EXTRACTED ENTRIES section start
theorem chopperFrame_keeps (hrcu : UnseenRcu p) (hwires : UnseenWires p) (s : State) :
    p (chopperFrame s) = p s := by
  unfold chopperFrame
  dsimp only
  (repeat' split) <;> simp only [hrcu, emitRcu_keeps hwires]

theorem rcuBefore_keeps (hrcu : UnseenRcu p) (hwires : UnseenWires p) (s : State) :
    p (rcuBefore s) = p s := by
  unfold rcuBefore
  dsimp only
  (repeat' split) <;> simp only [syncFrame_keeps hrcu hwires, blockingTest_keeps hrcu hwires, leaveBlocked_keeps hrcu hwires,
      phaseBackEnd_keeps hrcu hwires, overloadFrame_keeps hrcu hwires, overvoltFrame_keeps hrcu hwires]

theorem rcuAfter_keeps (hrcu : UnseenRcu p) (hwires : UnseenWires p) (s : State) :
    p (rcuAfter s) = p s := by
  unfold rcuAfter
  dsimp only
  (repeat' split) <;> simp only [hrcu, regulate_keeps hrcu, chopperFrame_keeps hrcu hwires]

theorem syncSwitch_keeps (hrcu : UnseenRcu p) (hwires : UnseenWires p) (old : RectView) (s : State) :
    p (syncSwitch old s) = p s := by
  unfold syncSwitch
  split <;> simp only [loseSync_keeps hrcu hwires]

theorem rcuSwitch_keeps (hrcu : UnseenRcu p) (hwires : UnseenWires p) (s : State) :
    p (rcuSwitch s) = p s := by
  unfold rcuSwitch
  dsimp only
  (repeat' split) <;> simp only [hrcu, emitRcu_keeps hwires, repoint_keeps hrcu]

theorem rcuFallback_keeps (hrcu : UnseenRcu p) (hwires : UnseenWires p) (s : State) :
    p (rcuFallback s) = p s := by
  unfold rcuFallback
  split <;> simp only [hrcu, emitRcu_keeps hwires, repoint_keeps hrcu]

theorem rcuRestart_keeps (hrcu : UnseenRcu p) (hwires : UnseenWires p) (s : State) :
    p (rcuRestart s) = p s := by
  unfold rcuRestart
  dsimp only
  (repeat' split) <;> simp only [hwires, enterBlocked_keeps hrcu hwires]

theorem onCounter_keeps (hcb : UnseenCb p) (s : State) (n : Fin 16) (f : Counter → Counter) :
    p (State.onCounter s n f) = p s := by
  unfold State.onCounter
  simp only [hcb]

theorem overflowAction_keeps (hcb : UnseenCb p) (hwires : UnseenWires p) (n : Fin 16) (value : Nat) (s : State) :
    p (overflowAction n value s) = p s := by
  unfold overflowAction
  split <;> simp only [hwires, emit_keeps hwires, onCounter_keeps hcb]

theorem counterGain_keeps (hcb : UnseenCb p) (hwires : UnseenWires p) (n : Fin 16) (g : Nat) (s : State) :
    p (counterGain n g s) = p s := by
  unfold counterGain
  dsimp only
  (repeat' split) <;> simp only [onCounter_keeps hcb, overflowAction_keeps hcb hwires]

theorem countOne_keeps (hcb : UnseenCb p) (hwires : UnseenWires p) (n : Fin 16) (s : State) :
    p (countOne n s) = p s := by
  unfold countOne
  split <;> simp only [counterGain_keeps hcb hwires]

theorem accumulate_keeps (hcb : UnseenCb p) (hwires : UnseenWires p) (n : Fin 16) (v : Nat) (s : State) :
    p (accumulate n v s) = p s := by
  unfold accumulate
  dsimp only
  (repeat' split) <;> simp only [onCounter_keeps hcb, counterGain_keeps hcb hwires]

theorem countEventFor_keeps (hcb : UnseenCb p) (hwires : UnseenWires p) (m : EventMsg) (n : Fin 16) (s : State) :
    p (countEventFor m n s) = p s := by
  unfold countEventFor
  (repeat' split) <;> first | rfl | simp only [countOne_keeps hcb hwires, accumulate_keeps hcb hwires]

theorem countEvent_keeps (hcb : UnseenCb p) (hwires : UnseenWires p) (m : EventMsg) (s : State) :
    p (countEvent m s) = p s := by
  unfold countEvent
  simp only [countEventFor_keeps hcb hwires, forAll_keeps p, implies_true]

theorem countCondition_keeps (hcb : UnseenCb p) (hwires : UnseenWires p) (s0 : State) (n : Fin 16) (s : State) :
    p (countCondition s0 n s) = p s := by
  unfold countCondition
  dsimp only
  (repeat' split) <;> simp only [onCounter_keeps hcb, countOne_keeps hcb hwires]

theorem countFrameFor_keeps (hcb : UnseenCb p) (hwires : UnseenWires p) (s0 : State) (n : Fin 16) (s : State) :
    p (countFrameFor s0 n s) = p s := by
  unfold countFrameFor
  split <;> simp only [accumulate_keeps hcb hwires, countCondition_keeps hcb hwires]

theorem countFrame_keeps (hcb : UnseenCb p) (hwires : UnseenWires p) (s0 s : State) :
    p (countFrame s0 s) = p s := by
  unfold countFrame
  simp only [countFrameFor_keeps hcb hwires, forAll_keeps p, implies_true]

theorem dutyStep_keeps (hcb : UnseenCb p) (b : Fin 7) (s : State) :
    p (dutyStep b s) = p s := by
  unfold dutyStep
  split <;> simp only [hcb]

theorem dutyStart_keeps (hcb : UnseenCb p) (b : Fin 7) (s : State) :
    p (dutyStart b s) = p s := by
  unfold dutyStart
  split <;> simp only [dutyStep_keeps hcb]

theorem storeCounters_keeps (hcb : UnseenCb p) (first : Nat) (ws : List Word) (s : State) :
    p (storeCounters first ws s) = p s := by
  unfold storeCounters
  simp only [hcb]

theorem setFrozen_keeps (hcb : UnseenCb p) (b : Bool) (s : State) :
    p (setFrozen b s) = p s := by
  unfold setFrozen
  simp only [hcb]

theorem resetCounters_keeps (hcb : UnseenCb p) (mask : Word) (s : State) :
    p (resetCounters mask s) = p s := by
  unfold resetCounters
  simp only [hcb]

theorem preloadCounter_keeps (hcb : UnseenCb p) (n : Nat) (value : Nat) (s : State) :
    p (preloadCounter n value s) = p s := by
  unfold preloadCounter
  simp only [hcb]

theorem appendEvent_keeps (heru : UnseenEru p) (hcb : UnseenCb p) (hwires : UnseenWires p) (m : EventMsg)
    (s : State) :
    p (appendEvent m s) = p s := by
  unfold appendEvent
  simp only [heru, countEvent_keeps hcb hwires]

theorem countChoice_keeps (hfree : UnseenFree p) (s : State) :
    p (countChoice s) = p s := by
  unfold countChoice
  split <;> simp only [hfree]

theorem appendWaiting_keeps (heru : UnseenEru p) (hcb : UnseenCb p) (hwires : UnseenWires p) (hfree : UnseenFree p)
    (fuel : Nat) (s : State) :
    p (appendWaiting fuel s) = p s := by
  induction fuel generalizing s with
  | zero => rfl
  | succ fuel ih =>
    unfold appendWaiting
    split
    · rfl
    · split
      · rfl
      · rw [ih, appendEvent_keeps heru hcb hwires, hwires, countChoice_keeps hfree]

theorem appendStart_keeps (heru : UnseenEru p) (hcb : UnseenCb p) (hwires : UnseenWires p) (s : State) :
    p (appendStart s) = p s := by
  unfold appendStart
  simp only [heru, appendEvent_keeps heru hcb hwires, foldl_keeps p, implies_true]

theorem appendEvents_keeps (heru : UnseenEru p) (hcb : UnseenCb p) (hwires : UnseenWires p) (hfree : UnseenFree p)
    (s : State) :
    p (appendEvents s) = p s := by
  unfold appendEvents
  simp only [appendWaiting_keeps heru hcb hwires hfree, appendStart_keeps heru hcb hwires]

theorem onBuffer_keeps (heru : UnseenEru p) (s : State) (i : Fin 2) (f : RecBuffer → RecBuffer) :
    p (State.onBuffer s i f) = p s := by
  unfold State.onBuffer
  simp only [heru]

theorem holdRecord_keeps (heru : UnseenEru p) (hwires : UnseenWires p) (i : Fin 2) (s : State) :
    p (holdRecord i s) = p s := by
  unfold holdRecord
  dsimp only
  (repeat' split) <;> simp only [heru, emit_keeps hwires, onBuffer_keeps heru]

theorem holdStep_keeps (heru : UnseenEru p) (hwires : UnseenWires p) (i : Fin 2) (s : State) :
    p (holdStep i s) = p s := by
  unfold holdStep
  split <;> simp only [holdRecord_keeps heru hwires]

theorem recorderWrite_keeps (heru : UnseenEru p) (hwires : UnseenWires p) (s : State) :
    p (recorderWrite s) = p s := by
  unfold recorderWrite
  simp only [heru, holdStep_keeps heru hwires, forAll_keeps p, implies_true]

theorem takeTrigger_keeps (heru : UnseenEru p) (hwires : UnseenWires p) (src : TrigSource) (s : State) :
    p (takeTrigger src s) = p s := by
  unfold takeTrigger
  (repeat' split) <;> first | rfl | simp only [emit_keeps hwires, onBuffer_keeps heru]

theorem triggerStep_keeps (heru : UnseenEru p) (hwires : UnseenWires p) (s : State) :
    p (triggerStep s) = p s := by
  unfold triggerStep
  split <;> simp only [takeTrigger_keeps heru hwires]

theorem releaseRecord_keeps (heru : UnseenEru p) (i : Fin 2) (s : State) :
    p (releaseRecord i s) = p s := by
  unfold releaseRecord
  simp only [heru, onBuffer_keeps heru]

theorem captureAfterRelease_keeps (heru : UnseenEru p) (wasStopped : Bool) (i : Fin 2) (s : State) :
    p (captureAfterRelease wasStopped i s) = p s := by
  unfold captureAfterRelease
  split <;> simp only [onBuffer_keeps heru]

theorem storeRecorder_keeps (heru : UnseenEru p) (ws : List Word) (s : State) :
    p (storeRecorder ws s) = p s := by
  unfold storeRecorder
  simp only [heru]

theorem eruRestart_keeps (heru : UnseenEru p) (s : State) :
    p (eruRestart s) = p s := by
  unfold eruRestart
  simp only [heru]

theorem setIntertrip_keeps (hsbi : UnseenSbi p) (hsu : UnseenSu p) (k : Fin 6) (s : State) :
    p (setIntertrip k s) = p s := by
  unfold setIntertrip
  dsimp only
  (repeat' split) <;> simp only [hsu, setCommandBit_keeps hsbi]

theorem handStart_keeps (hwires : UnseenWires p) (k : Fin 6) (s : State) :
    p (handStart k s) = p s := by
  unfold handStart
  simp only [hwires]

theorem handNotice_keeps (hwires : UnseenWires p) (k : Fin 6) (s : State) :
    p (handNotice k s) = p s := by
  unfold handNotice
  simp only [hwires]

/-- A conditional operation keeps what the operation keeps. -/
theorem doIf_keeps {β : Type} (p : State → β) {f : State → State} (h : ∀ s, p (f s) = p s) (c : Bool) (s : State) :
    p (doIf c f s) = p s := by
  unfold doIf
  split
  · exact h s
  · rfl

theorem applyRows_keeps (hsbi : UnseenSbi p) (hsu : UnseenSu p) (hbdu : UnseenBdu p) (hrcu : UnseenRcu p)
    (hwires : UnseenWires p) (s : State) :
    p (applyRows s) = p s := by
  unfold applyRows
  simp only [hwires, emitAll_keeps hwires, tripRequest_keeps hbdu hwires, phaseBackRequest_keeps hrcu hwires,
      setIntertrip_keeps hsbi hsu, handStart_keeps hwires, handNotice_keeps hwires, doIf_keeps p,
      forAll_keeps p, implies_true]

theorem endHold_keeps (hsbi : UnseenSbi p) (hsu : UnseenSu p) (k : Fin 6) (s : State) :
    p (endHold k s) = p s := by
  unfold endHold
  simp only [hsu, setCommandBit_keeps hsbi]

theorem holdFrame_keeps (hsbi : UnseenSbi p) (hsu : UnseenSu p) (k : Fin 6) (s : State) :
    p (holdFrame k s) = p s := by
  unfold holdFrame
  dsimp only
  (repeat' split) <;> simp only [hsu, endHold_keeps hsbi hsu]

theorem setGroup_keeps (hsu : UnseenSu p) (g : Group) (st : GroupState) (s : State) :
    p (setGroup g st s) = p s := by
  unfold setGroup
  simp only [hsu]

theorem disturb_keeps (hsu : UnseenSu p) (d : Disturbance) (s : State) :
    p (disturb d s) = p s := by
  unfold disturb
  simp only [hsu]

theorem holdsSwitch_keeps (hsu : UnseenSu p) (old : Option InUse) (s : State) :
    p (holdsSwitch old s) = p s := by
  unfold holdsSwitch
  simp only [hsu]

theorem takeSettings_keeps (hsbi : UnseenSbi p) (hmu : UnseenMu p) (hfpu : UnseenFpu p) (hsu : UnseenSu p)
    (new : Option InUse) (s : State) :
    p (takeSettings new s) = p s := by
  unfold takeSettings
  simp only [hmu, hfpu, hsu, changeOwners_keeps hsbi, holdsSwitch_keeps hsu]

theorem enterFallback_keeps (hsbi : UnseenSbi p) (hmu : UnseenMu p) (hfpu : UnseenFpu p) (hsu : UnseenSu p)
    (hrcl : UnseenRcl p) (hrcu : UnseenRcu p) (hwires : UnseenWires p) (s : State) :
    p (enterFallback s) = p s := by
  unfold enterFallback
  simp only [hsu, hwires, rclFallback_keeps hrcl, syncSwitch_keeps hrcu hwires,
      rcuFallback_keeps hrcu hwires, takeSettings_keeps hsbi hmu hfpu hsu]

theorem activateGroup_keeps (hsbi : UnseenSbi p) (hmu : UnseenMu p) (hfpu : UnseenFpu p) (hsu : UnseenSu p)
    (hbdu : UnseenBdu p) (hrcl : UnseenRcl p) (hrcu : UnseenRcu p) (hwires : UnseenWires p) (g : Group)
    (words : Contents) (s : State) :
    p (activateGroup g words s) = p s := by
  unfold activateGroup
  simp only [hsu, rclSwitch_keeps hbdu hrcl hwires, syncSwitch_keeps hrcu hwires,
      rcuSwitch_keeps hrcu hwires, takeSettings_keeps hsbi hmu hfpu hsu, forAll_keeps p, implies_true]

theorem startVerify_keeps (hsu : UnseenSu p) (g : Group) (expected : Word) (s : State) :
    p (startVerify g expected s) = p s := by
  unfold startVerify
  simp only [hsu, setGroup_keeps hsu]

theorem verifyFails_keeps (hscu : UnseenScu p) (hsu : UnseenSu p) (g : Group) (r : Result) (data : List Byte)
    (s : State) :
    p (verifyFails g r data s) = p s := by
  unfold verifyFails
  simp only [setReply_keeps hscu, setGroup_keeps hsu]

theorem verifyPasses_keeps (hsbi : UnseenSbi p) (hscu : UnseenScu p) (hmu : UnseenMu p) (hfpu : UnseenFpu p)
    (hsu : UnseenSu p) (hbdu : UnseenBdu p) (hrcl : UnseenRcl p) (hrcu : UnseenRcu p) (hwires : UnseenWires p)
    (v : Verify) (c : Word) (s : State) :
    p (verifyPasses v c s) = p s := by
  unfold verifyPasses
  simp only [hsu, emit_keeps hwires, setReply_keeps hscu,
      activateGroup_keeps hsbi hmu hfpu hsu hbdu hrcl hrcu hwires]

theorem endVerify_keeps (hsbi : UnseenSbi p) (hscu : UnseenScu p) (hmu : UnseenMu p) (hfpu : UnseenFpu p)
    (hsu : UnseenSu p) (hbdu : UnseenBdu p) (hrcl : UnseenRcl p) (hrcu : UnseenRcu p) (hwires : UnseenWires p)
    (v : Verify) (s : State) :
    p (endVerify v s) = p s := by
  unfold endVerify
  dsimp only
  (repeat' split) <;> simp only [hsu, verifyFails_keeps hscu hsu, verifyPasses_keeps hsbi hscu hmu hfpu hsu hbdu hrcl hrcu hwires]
EXTRACTED ENTRIES section end
EXTRACTED ENTRIES section start
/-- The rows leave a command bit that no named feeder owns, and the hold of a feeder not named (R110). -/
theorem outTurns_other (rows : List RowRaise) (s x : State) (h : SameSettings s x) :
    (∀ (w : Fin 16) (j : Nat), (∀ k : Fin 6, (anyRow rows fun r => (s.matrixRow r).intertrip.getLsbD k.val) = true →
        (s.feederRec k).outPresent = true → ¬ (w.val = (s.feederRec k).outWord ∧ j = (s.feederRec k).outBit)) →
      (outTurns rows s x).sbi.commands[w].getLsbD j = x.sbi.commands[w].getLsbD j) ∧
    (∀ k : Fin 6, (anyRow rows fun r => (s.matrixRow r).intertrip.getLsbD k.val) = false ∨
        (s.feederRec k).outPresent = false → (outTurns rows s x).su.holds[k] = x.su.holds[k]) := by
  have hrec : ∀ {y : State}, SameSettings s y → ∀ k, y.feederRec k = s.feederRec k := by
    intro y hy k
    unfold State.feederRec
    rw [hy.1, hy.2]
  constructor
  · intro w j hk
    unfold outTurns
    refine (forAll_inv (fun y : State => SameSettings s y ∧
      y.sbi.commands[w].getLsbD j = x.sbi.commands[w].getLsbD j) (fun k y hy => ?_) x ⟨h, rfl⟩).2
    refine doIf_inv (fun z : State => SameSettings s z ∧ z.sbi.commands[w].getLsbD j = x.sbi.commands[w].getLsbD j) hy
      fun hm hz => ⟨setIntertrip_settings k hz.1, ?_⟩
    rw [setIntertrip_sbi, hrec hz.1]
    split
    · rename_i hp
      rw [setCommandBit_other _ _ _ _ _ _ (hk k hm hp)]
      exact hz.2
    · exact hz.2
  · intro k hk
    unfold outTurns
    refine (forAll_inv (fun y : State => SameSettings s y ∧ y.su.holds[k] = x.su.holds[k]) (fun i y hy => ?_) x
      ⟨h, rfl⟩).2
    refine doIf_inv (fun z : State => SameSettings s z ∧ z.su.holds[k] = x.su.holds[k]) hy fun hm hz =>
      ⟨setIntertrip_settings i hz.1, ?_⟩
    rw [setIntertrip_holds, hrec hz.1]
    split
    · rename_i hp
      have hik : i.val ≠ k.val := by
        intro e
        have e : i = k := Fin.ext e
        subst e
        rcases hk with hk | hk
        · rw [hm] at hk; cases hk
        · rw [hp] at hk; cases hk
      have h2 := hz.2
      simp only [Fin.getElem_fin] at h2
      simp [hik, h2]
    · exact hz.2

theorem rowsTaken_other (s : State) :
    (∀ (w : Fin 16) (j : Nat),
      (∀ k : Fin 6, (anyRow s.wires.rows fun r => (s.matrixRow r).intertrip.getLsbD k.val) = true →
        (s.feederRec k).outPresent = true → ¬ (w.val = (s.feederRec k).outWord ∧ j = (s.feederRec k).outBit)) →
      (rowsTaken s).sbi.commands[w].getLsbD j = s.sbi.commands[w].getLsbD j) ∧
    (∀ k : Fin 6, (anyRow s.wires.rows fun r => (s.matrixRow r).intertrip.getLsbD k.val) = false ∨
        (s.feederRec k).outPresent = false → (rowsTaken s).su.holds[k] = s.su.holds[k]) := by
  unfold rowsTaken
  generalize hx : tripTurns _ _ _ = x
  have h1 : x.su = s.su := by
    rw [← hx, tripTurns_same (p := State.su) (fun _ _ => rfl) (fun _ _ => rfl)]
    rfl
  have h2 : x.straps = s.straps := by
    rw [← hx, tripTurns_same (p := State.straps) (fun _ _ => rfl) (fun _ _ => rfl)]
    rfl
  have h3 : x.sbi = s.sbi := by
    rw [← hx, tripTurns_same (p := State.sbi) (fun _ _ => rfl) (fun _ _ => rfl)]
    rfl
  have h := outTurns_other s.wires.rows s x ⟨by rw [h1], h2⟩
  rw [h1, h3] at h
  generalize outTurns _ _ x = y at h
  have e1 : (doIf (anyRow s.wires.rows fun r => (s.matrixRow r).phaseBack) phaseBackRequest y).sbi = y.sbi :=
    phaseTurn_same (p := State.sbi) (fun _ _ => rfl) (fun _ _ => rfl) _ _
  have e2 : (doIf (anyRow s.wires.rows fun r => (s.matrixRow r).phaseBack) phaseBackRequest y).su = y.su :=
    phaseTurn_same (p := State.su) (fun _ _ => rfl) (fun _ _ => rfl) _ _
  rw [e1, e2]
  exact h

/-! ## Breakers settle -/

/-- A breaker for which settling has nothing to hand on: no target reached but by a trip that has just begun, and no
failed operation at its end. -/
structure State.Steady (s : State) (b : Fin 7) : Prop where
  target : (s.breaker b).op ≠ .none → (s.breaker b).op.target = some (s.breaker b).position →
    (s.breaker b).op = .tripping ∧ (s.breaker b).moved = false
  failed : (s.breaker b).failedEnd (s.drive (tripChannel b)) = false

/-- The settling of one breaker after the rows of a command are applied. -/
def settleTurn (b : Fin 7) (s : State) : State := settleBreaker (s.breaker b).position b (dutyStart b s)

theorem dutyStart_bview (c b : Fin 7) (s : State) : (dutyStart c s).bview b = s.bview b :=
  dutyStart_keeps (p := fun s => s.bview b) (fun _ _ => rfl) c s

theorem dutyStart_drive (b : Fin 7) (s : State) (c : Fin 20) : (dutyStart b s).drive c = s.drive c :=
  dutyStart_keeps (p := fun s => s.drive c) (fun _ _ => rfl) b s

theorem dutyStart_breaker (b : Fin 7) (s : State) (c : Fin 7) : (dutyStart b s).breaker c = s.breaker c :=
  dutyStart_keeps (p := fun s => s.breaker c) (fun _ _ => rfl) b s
EXTRACTED ENTRIES section end
◆ YOUR ASSIGNMENT ◆
Your answer should hold every line of the entries that contains the string "data".

◆ EXERCISE OUTPUT ◆
theorem verifyFails_keeps (hscu : UnseenScu p) (hsu : UnseenSu p) (g : Group) (r : Result) (data : List Byte)
    p (verifyFails g r data s) = p s := by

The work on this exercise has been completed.